- DIRECTIONS -
Retype, word for word, each line between the lines holding "else sourceUpdate ((s.domainsOn p.val a.dom).foldl" and "clock (R249). -/", inclusive, and leave the rest of the data alone.

____ MATERIAL FOR THIS EXERCISE

/-- The rate in TRACK: e closes over 8 s, within 10 ppm of the source. -/
def trackRate (s : State) : State :=
  let c := s.gridErr / 2000000000
  let c := if ppmAdj 10 < c then ppmAdj 10 else if c < -(ppmAdj 10) then -(ppmAdj 10) else c
  let r := s.srcTime.2 + c
  s.updTime (fun t => { t with gridAdj := r, trackAdj := r, gridSt := gTRACK, accepted := false })

/-- An update of the grid class (R252 to R254). -/
def gridUpdate (s : State) : State :=
  let lost := !s.srcPresent
  let past := decide (s.stepLim < (s.gridErr.natAbs : Int))
  let t := s.time
  let s :=
    if t.gridSt = gUNSET then (if !lost && s.gridIdle then gridSetNow s else s)
    else if lost then
      s.updTime (fun t => { t with gridAdj := t.trackAdj, gridSt := gOVERCAST, accepted := t.accepted && t.gridSt == gOVERCAST })
    else if t.gridSt = gTRACK ∧ t.srcLost = false then
      if past then overcastRate (refuse (s.updTime (fun t => { t with accepted := false }))) else trackRate s
    else if t.srcLost then
      if past then overcastRate (refuse s) else trackRate s
    else
      let s := if t.stepped && past then refuse s else s
      if s.slewing && decide (s.gridErr.natAbs ≤ 100 * nsUnit) then trackRate s else overcastRate s
  let s := if lost then s.invalidate R.timGridErr else s
  gridShow (s.updTime (fun t => { t with srcLost := lost, stepped := false }))

/-- The source has been updated. -/
def sourceUpdate (s : State) : State := gridUpdate (wallUpdate s)

/-- GRID_TIME_UPDATE (R252): every 10 ms; TIM_GRID_ERR completes while there is a source. -/
def execGridTimeUpdate (s : State) :=
  let s := sourceUpdate s
  done (if s.srcPresent then s.complete R.timGridErr [BitVec.ofInt 32 (satInt32 (toNs s.gridErr))] else s)

/-- The effect of a write to TIM_GRID_CMD (R252 to R254). -/
def gridCmdEffect (m : Nat) (v : Word) (s : State) : State :=
  let s := if R.timGridCmd_set.of v = 0 then s
    else if !s.gridIdle then s.raise .tim 0x0102 m
    else if s.srcPresent then gridSetNow s else s
  if R.timGridCmd_accept.of v = 1 ∧ s.time.gridSt = gOVERCAST ∧ s.bit R.timGridCfg_ovc_mode = true then
    gridUpdate (s.updTime (fun t => { t with accepted := true })) else s

/-- GRID_SET (R252, R254). -/
def execGridSet (m : Master) (v : Word) (s : State) := done (s.guarded m.val .tim (gridCmdEffect m.val (v ||| 2#32)))

/-- ACCEPT (R253, R254). -/
def execAccept (m : Master) (v : Word) (s : State) := done (s.guarded m.val .tim (gridCmdEffect m.val (v ||| 1#32)))

/-! ## PTP domains (R247 to R249) -/

/-- The domains that take a message of domain `num` on MAC `p`. -/
def State.domainsOn (s : State) (p num : Nat) : List Nat :=
  [0, 1].filter (fun d => s.bit (R.timDCfg_en d) && (s.get (R.timDCfg_ports d)).testBit p && s.get (R.timDCfg_domnum d) == num)

/-- Order of numbers read one after the other. -/
def lexLess : List Nat → List Nat → Bool
  | a :: as, b :: bs => decide (a < b) || (a == b && lexLess as bs)
  | _, _ => false

/-- Dataset comparison of IEEE 1588 (R247). -/
def ptpBetter (x y : PtpForeign) : Bool :=
  let a := x.a
  let b := y.a
  if a.gm = b.gm then lexLess [a.steps, a.sender, x.port] [b.steps, b.sender, y.port]
  else lexLess [a.prio1, a.cls, a.accuracy, a.variance, a.prio2, a.gm.toNat] [b.prio1, b.cls, b.accuracy, b.variance, b.prio2, b.gm.toNat]

/-- A master qualifies at its second Announce within four intervals, below 255 steps (IEEE 1588). -/
def PtpForeign.qualified (x : PtpForeign) : Bool := decide (2 ≤ x.count) && decide (x.a.steps < 255)

/-- The best master of a list. -/
def ptpBest (l : List PtpForeign) : Option PtpForeign :=
  (l.filter PtpForeign.qualified).foldl (fun b x => match b with | none => some x | some y => if ptpBetter x y then some x else some y) none

/-- Four Announce intervals in TIME ticks. -/
def announceWindow (logIvl : Int) : Nat := 1000000000 * 2 ^ (logIvl + 8).toNat / 256

/-- An Announce in domain `d`. -/
def announceIn (d p : Nat) (a : PtpAnnounce) (s : State) : State :=
  let now := s.time.ticks
  let same := fun (x : PtpForeign) => x.a.sender == a.sender && x.port == p
  let old := (s.pdom d).foreign.find? same
  let n := match old with | some x => if now ≤ x.at_ + announceWindow a.logIvl then Nat.min 2 (x.count + 1) else 1 | none => 1
  let rest := (s.pdom d).foreign.filter (fun x => !same x)
  let l := rest ++ [⟨a, p, n, now⟩]
  let s := s.updDom d (fun x => { x with foreign := l, parent := (ptpBest l).or x.parent })
  if (ptpBest l).isSome ∧ (s.domSt d = dsLISTENING ∨ s.domSt d = dsHOLDOVER) then
    (s.updDom d (fun x => { x with run := 0 })).setDom d dsUNCAL
  else s

/-- PTP_ANNOUNCE_RECEIVED (R247, R249). -/
def execPtpAnnounceReceived (p : Fin 4) (a : PtpAnnounce) (s : State) :=
  done (if s.domainsOn p.val a.dom = [] then s
    else sourceUpdate ((s.domainsOn p.val a.dom).foldl (fun (s : State) d => announceIn d p.val a s) s))

/-- TIM_Dd_ST. -/
def domStat (d : Nat) (off : Int) (s : State) : State :=
  let x := s.pdom d
  let par := x.parent.getD {}
  s.complete (R.timDSt d)
    [BitVec.ofNat 32 (s.domSt d + par.port * 2 ^ 3 + par.a.cls % 256 * 2 ^ 5 + Nat.min 255 par.a.steps * 2 ^ 13),
     BitVec.ofInt 32 (satInt32 (toNs off)), BitVec.ofInt 32 (x.adj * 1000000000 / (4 * nsUnit)),
     par.a.gm.setWidth 32, (par.a.gm >>> 32).setWidth 32, BitVec.ofInt 32 (tget 0 s.time.pdelay par.port)]

/-- The offset a Sync shows in domain `d`, master − domain clock, in 2^-32 ns (R248, R249): `t1` is the master's time with its
corrections in 2^-16 ns, `lag` the TIME ticks since the frame crossed the balls. -/
def State.syncOffset (s : State) (d p t1 lag : Nat) : Int :=
  let x := s.pdom d
  let t2 := x.clock - (lag : Int) * (4 * nsUnit + x.adj) - (s.get (R.timPortDly_rx p) : Int) * nsUnit
  (t1 : Int) * 65536 + (tget 0 s.time.pdelay p + (s.reg (R.timPortAsym p)).toInt) * nsUnit - t2

/-- A Sync of the best master in domain `d`: the offset steps or slews the domain clock (R249). -/
def syncIn (d p sender t1 lag : Nat) (s : State) : State :=
  let x := s.pdom d
  let st := s.domSt d
  let mine := match x.parent with | some f => f.a.sender == sender && f.port == p | none => false
  if !mine || !(st == dsUNCAL || st == dsSLAVE) then s
  else
    let off := s.syncOffset d p t1 lag
    let s :=
      if 1000 * nsUnit < off.natAbs then (s.updDom d (fun x => { x with clock := x.clock + off, run := 0 })).setDom d dsUNCAL
      else
        let n := if off.natAbs ≤ 250 * nsUnit then Nat.min 4 (x.run + 1) else 0
        let s := s.updDom d (fun x => { x with adj := Config.ptpServo off x.adj, run := n })
        if n = 4 then s.setDom d dsSLAVE else s
    domStat d off s

/-- PTP_SYNC_RECEIVED (R247, R249): a one-step Sync, or the Follow_Up of a two-step Sync. -/
def execPtpSyncReceived (p : Fin 4) (num : BitVec 8) (sender t1 lag : Nat) (s : State) :=
  done (if s.domainsOn p.val num.toNat = [] then s
    else sourceUpdate ((s.domainsOn p.val num.toNat).foldl (fun (s : State) d => syncIn d p.val sender t1 lag s) s))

________

- SOLUTION TO THIS PROBLEM -
    else sourceUpdate ((s.domainsOn p.val a.dom).foldl (fun (s : State) d => announceIn d p.val a s) s))

/-- TIM_Dd_ST. -/
def domStat (d : Nat) (off : Int) (s : State) : State :=
  let x := s.pdom d
  let par := x.parent.getD {}
  s.complete (R.timDSt d)
    [BitVec.ofNat 32 (s.domSt d + par.port * 2 ^ 3 + par.a.cls % 256 * 2 ^ 5 + Nat.min 255 par.a.steps * 2 ^ 13),
     BitVec.ofInt 32 (satInt32 (toNs off)), BitVec.ofInt 32 (x.adj * 1000000000 / (4 * nsUnit)),
     par.a.gm.setWidth 32, (par.a.gm >>> 32).setWidth 32, BitVec.ofInt 32 (tget 0 s.time.pdelay par.port)]

/-- The offset a Sync shows in domain `d`, master − domain clock, in 2^-32 ns (R248, R249): `t1` is the master's time with its
corrections in 2^-16 ns, `lag` the TIME ticks since the frame crossed the balls. -/
def State.syncOffset (s : State) (d p t1 lag : Nat) : Int :=
  let x := s.pdom d
  let t2 := x.clock - (lag : Int) * (4 * nsUnit + x.adj) - (s.get (R.timPortDly_rx p) : Int) * nsUnit
  (t1 : Int) * 65536 + (tget 0 s.time.pdelay p + (s.reg (R.timPortAsym p)).toInt) * nsUnit - t2

/-- A Sync of the best master in domain `d`: the offset steps or slews the domain clock (R249). -/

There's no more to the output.